YOUR ASSIGNMENT: Return only the lines running from the first line of the listing through the one with "induction k with", unchanged.

RECORDS SHOWN:
/-! ## The endless loop -/

theorem run_succ_of_step {M : Host.Core} {s t : M.State} (h : M.step s = .next t) (k : Nat) :
    M.run (k + 1) s = M.run k t := by
  simp [Host.Core.run, h]

/-- A state that a step leaves as it is, every number of steps leaves as it is. -/
theorem run_of_step_self {M : Host.Core} {t : M.State} (h : M.step t = .next t) (k : Nat) : M.run k t = .next t := by
  induction k with
  | zero => rfl
  | succ k ih => exact (run_succ_of_step h k).trans ih

/-- A 51 with N = 1 and K = 0 that names its own store goes back to itself: the next instruction is one place further on
(R110). -/
theorem exec_jumpRel51_self {s : State} {f : Fields} (low : s.seq.addr < 2 ^ 19) (inside : s.inRange s.seq = true)
    (hk : f.k = .unmodified) (hn : f.n = 1) (own : storeOf f.m = s.seq.store) :
    exec (.jumpRel51 f) s = .next { s with lock := f.l } := by
  have one : (s.advance.modifiedN f).toNat = 1 := by
    obtain ⟨unmodified, -⟩ := modificationAddsTheSelectedRegister s.advance f
    rw [unmodified hk, hn]
    rfl
  have here : target51 f s.advance = .ok s.seq := by
    have back := target51_advance (f := f) low (by rw [one]; simp)
    rwa [own] at back
  exact obey_jumpTo here inside

/-- Settles O36: the first step sets LOCK, which no level depends on while the current one is the best, and every later step
repeats it. -/
theorem selfJumpRunsForEver : Obligations.SelfJumpRunsForEver := by
  intro s f k noEvent notIdle best low holds hk hn own
  have loops : ∀ lock, Sys2Proof.core.step { s with lock := lock } = .next { s with lock := f.l } := by
    intro lock
    have quiet : State.Quiet { s with lock := lock } := ⟨noEvent, notIdle, State.breakDue_of_best best⟩
    have obeyed := quiet.step holds
    rw [decodeReadsBackEveryEncodedInstruction] at obeyed
    obtain ⟨inside, -⟩ := holds
    exact obeyed.trans (exec_jumpRel51_self (s := { s with lock := lock }) low inside hk hn own)
  exact (run_succ_of_step (loops s.lock) k).trans (run_of_step_self (loops f.l) k)

/-! ## The functions with a word of the store -/

/-- The location of 52 to 57 is the place that M and the modified N name (R108). -/
theorem direct_eq (f : Fields) (s : State) : direct f s = .ok (directPlace f s) := rfl

section
variable {loc : Fields → State → Result Place} {f : Fields} {s : State} {p : Place} {v : Word}

/-- 52: A receives its AND with the operand (R111). -/
theorem obey_andToA (hv : operandAt loc f s.advance = .ok v) :
    obey f s (andToA loc f) = .next { s.passed f with a := s.a &&& v } :=
  obey_of_ok ((andToA_ok_iff ..).2 ⟨v, hv, rfl⟩)

/-- Counting a word is the rule of x4 with an operation that takes nothing from the register. -/
theorem countStore_eq_toStore (k : Int) (loc : Fields → State → Result Place) (g : Reg) :
    countStore k loc = toStore g State.drawOv (fun _ x => x + k) loc := rfl

/-- 54, 55: the word is counted, OV is drawn, and no other store word changes (R113, R114). -/
theorem obey_countStore (k : Int) (hp : loc f s.advance = .ok p) (hv : s.Holds p v) :
    obey f s (countStore k loc f) =
      .next (((s.poke p (word (sint v + k))).passed f).drawOv (outOfRange (sint v + k))) ∧
    StoredOnly s (((s.poke p (word (sint v + k))).passed f).drawOv (outOfRange (sint v + k))) p (word (sint v + k)) := by
  rw [countStore_eq_toStore k loc .a]
  exact obey_toStore .drawOv hp hv

/-- 56: the word receives its AND with A, and no other store word changes (R115). -/
theorem obey_andToStore (hp : loc f s.advance = .ok p) (hv : s.Holds p v) :
    obey f s (andToStore loc f) = .next ((s.poke p (s.a &&& v)).passed f) ∧
    StoredOnly s ((s.poke p (s.a &&& v)).passed f) p (s.a &&& v) := by
  refine ⟨?_, s.poke_passed_storedOnly f p _⟩
  have rule := (andToStore_ok_iff loc f s.advance _).2 ⟨p, v, hp, by simpa [State.Holds] using hv, rfl⟩
  rw [obey_of_ok rule, State.poke_passed, State.advance_a]

end

/-- Settles O37: 52 and 53 read the one word at the place named. -/
theorem functions52And53FillARegister : Obligations.Functions52And53FillARegister := by
  intro f s
  refine ⟨fun v hv => ⟨?_, fun n _ => ?_, ?_⟩, fun outside => ⟨?_, ?_⟩, fun w => ⟨?_, ?_⟩⟩
  · exact obey_andToA (operandAt_of_holds (direct_eq ..) hv)
  · exact BitVec.getLsbD_and
  · exact obey_loadReg (g := .r) (operandAt_of_holds (direct_eq ..) hv)
  · exact obey_of_error (andToA_of_error (operandAt_of_outside (direct_eq ..) (by simpa using outside)))
  · exact obey_of_error (loadReg_of_error (operandAt_of_outside (direct_eq ..) (by simpa using outside)))
  · exact decode_of_fieldF
  · exact decode_of_fieldF

/-- Settles O38: 54 and 55 are one rule with the units 1 and -1. -/
theorem countingAStoreWord : Obligations.CountingAStoreWord := by
  intro f s v hv
  refine ⟨obey_countStore 1 (direct_eq ..) hv, ?_⟩
  rw [Int.sub_eq_add_neg]
  exact obey_countStore (-1) (direct_eq ..) hv

/-- Settles O39: 56 combines A with the word at the place where 57 stores R, and neither finds that place out of range. -/
theorem functions56And57WriteTheStore : Obligations.Functions56And57WriteTheStore := by
  intro f s
  refine ⟨fun v hv => ?_, fun inside => ?_, fun outside => ⟨?_, ?_⟩, fun w => ⟨?_, ?_⟩⟩
  · exact obey_andToStore (direct_eq ..) hv
  · exact obey_storeReg (g := .r) (direct_eq ..) inside
  · exact obey_of_error (andToStore_of_error (operandAt_of_outside (direct_eq ..) (by simpa using outside)))
  · exact obey_of_error (storeReg_of_outside (direct_eq ..) (by simpa using outside))
  · exact decode_of_fieldF
  · exact decode_of_fieldF

end Sys2Proof.Machine
end

section
/-!
Group 6 (R117 to R127): the shifts of A (60 and 61, O40, O41), the square root (63, O43), the single-length product (65, O45), and
the divisions (66 and 67, O46, O47).
-/

namespace Sys2Proof.Machine

/-! ## Numbers that are words -/

/-- A number in the range of a word is read back from its word. -/
theorem sint_word {t : Int} (lo : -2 ^ 19 ≤ t) (hi : t < 2 ^ 19) : sint (word t) = t :=
  BitVec.toInt_ofInt_eq_self (by decide) lo hi

theorem word_sint (x : Word) : word (sint x) = x := BitVec.ofInt_toInt

theorem outOfRange_eq_false_iff (t : Int) : outOfRange t = false ↔ -2 ^ 19 ≤ t ∧ t < 2 ^ 19 := by
  simp only [outOfRange, Bool.or_eq_false_iff, decide_eq_false_iff_not]
  omega

/-- The numbers in range are those that some word stands for. -/
theorem outOfRange_sint (x : Word) : outOfRange (sint x) = false :=
  (outOfRange_eq_false_iff _).2 ⟨BitVec.le_toInt x, BitVec.toInt_lt⟩

theorem outOfRange_of_no_word {t : Int} (h : ∀ x : Word, sint x ≠ t) : outOfRange t = true := by
  by_contra fits
  obtain ⟨lo, hi⟩ := (outOfRange_eq_false_iff t).1 (Bool.eq_false_of_not_eq_true fits)
  exact h (word t) (sint_word lo hi)

/-! ## The shifts of A -/

/-- The low 20 bits of a word times 2^c are the word moved left by c places (R120). -/
theorem word_mul_two_pow (x : Word) (c : Nat) : word ((uint x : Int) * 2 ^ c) = x <<< c := by
  have cast : (uint x : Int) * 2 ^ c = (x.toNat * 2 ^ c : Nat) := by simp
  refine BitVec.eq_of_toNat_eq ?_
  rw [cast, word, BitVec.ofInt_natCast, BitVec.toNat_ofNat, BitVec.toNat_shiftLeft, Nat.shiftLeft_eq]

section
variable {f : Fields} {s : State}

theorem shiftA_of_small (h : (s.modifiedN f).toNat < 1024) :
    shiftA f s = .ok { s with a := s.a <<< (s.modifiedN f).toNat } :=
  (shiftA_ok_iff ..).2 ⟨_, shiftCount_of_small h, by rw [word_mul_two_pow]⟩

theorem shiftA_of_large (h : 1024 ≤ (s.modifiedN f).toNat) : shiftA f s = .error (.refused .shiftCountTooLarge) :=
  Result.bind_of_error (shiftCount_of_large h) _

/-- A product that a word stands for is what A receives (R121). -/
theorem shiftAArith_of_word {x : Word} (hc : (s.modifiedN f).toNat < 1024)
    (hx : sint x = sint s.a * 2 ^ (s.modifiedN f).toNat) : shiftAArith f s = .ok { s with a := x } :=
  (shiftAArith_ok_iff ..).2 ⟨_, shiftCount_of_small hc, hx ▸ outOfRange_sint x, by rw [← hx, word_sint]⟩

theorem shiftAArith_of_overflow (hc : (s.modifiedN f).toNat < 1024)
    (h : outOfRange (sint s.a * 2 ^ (s.modifiedN f).toNat) = true) :
    shiftAArith f s = .error (.refused .arithShiftOverflow) := by
  rw [shiftAArith, shiftCount_of_small hc]
  exact if_pos h

theorem shiftAArith_of_large (h : 1024 ≤ (s.modifiedN f).toNat) :
    shiftAArith f s = .error (.refused .shiftCountTooLarge) :=
  Result.bind_of_error (shiftCount_of_large h) _

end

/-- Settles O40: cutting A times 2^c to a word is moving the bits of A. -/
theorem logicalShiftMovesTheBitsOfA : Obligations.LogicalShiftMovesTheBitsOfA := by
  intro f s
  refine ⟨fun small => ⟨?_, fun allLost => ?_⟩, fun large => ?_⟩
  · exact obey_of_ok (shiftA_of_small small)
  · exact BitVec.shiftLeft_eq_zero allLost
  · exact obey_of_error (shiftA_of_large large)

/-- Settles O41: the range test of the rule asks whether a word stands for the product. -/
theorem arithmeticalShiftMultipliesA : Obligations.ArithmeticalShiftMultipliesA := by
  intro f s
  refine ⟨fun x small product => ?_, fun small noWord => ?_, fun large => ?_⟩
  · exact obey_of_ok (shiftAArith_of_word small product)
  · exact obey_of_error (shiftAArith_of_overflow small (outOfRange_of_no_word noWord))
  · exact obey_of_error (shiftAArith_of_large large)

/-! ## The square root -/

section
variable {x : Int} (lo : 0 ≤ x) (hi : x ≤ 2 ^ 19 - 1)
include lo hi

/-- The integer root of a number of the domain is a word with bit 19 clear (R123). -/
theorem sint_word_floorSqrt : sint (word (floorSqrt (x.toNat * 2 ^ 19))) = floorSqrt (x.toNat * 2 ^ 19) := by
  have fits : floorSqrt (x.toNat * 2 ^ 19) < 2 ^ 19 := floorSqrt_lt _ (by omega)
  exact sint_word (by omega) (by omega)

/-- The root by digits is the floor of the root of a number of the domain times 2^19 (R123, SQRT_ROUND). -/
theorem floorSqrt_bounds :
    (floorSqrt (x.toNat * 2 ^ 19) : Int) * floorSqrt (x.toNat * 2 ^ 19) ≤ x * 2 ^ 19 ∧
      x * 2 ^ 19 < (floorSqrt (x.toNat * 2 ^ 19) + 1 : Int) * (floorSqrt (x.toNat * 2 ^ 19) + 1) := by
  obtain ⟨below, above⟩ := floorSqrt_spec (x.toNat * 2 ^ 19) (by omega)
  have radicand : x * 2 ^ 19 = (x.toNat * 2 ^ 19 : Nat) := by omega
  rw [radicand]
  exact ⟨by exact_mod_cast below, by exact_mod_cast above⟩

end

theorem rootOfSum_outside_domain {loc : Fields → State → Result Place} {f : Fields} {s : State} {m : Word}
    (hm : operandAt loc f s = .ok m) (h : sint s.a + sint m < 0 ∨ 2 ^ 19 - 1 < sint s.a + sint m) :
    rootOfSum loc f s = .error (.refused .sqrtDomain) := by
  rw [rootOfSum, hm]
  exact if_pos h

/-- Settles O43: the root by digits is the floor of the root, which the domain keeps within a word. -/
theorem squareRootIsTheFloorOfTheRoot : Obligations.SquareRootIsTheFloorOfTheRoot := by
  intro f s m hm
  have operand := operandAt_direct hm
  refine ⟨fun lo hi => ?_, fun outside => ?_⟩
  · have root := sint_word_floorSqrt lo hi
    obtain ⟨below, above⟩ := floorSqrt_bounds lo hi
    rw [← root] at below above
    have nonneg := root.symm ▸ Int.natCast_nonneg _
    exact ⟨_, nonneg, below, above, obey_of_ok ((rootOfSum_ok_iff ..).2 ⟨m, operand, lo, hi, rfl⟩)⟩
  · exact obey_of_error (rootOfSum_outside_domain operand outside)

/-! ## The single-length product -/

/-- By the spec's truncation, the single-length part of a product is its more significant half (R125, MUL65_ROUND). -/
theorem singleLength_eq (v : Int) : singleLength v = v / 2 ^ 19 := rfl

/-- The more significant half of a double-length number is a word, and is its floor in units of 2^19. -/
theorem sint_word_singleLength {v : Int} (h : fitsDouble v = true) :
    sint (word (singleLength v)) * 2 ^ 19 ≤ v ∧ v < (sint (word (singleLength v)) + 1) * 2 ^ 19 := by
  obtain ⟨lo, hi⟩ := (fitsDouble_iff v).1 h
  rw [singleLength_eq, sint_word (by omega) (by omega)]
  omega

theorem multiplySingle_overflow {loc : Fields → State → Result Place} {f : Fields} {s : State} {m : Word}
    (hm : operandAt loc f s = .ok m) (h : sint s.a * sint m = 2 ^ 38) :
    multiplySingle loc f s = .error (.refused .multiplyOverflow) :=
  Result.bind_of_error (product_overflow hm h) _

/-- Settles O45: the product is the one of O44, of which A keeps the upper half. -/
theorem singleMultiplyTruncatesAndClearsR : Obligations.SingleMultiplyTruncatesAndClearsR := by
  intro f s m hm
  have operand := operandAt_direct hm
  refine ⟨fun fits => ?_, fun overflow => ?_⟩
  · obtain ⟨below, above⟩ := sint_word_singleLength (fitsDouble_product fits)
    refine ⟨_, below, above, ?_⟩
    exact obey_of_ok ((multiplySingle_ok_iff ..).2 ⟨_, (product_ok_iff ..).2 ⟨m, operand, fits, rfl⟩, rfl⟩)
  · exact obey_of_error (multiplySingle_overflow operand overflow)

/-! ## Division: the quotient that 66 and 67 share -/

/-- Two parts that stop together stop a longer sequence that begins with them. -/
theorem Result.bind_bind_of_error {α β γ : Type} {x : Result α} {y : α → Result β} {e : Stop} (h : (x >>= y) = .error e)
    (k : α → β → Result γ) : (x >>= fun v => y v >>= k v) = .error e := by
  cases x with
  | error _ =>
    cases h
    rfl
  | ok v => exact Result.bind_of_error h (k v)

/-- The quotient of {A,R} by a divisor, or the reason there is none (R118, R126). -/
def quotientBy (d : Word) (s : State) : Result Int := do
  let v ← doubleLength s.a s.r
  divide v (sint d) s

/-- With {A,R} well formed the quotient is that of the number it stands for. -/
theorem quotientBy_of_clear {s : State} (d : Word) (hr : s.r.getLsbD 19 = false) :
    quotientBy d s = divide (doubleOf s.a s.r) (sint d) s := by
  rw [quotientBy, doubleLength_of_clear _ hr]
  rfl

theorem quotientBy_of_malformed {s : State} (d : Word) (hr : s.r.getLsbD 19 = true) :
    quotientBy d s = .error (.refused .doubleLengthMalformed) :=
  Result.bind_of_error (doubleLength_of_set _ hr) _

theorem divide_of_zero {d : Int} (v : Int) (s : State) (h : d = 0) : divide v d s = .error (.refused .divideByZero) :=
  if_pos h

theorem divide_of_overflow {v d : Int} (s : State) (hd : d ≠ 0) (h : |d| * 2 ^ 19 ≤ |v|) :
    divide v d s = .error (.refused .quotientOverflow) :=
  (if_neg hd).trans (if_pos h)

section
variable {loc : Fields → State → Result Place} {f : Fields} {s : State} {d : Word}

RESULT:
/-! ## The endless loop -/

theorem run_succ_of_step {M : Host.Core} {s t : M.State} (h : M.step s = .next t) (k : Nat) :
    M.run (k + 1) s = M.run k t := by
  simp [Host.Core.run, h]

/-- A state that a step leaves as it is, every number of steps leaves as it is. -/
theorem run_of_step_self {M : Host.Core} {t : M.State} (h : M.step t = .next t) (k : Nat) : M.run k t = .next t := by
  induction k with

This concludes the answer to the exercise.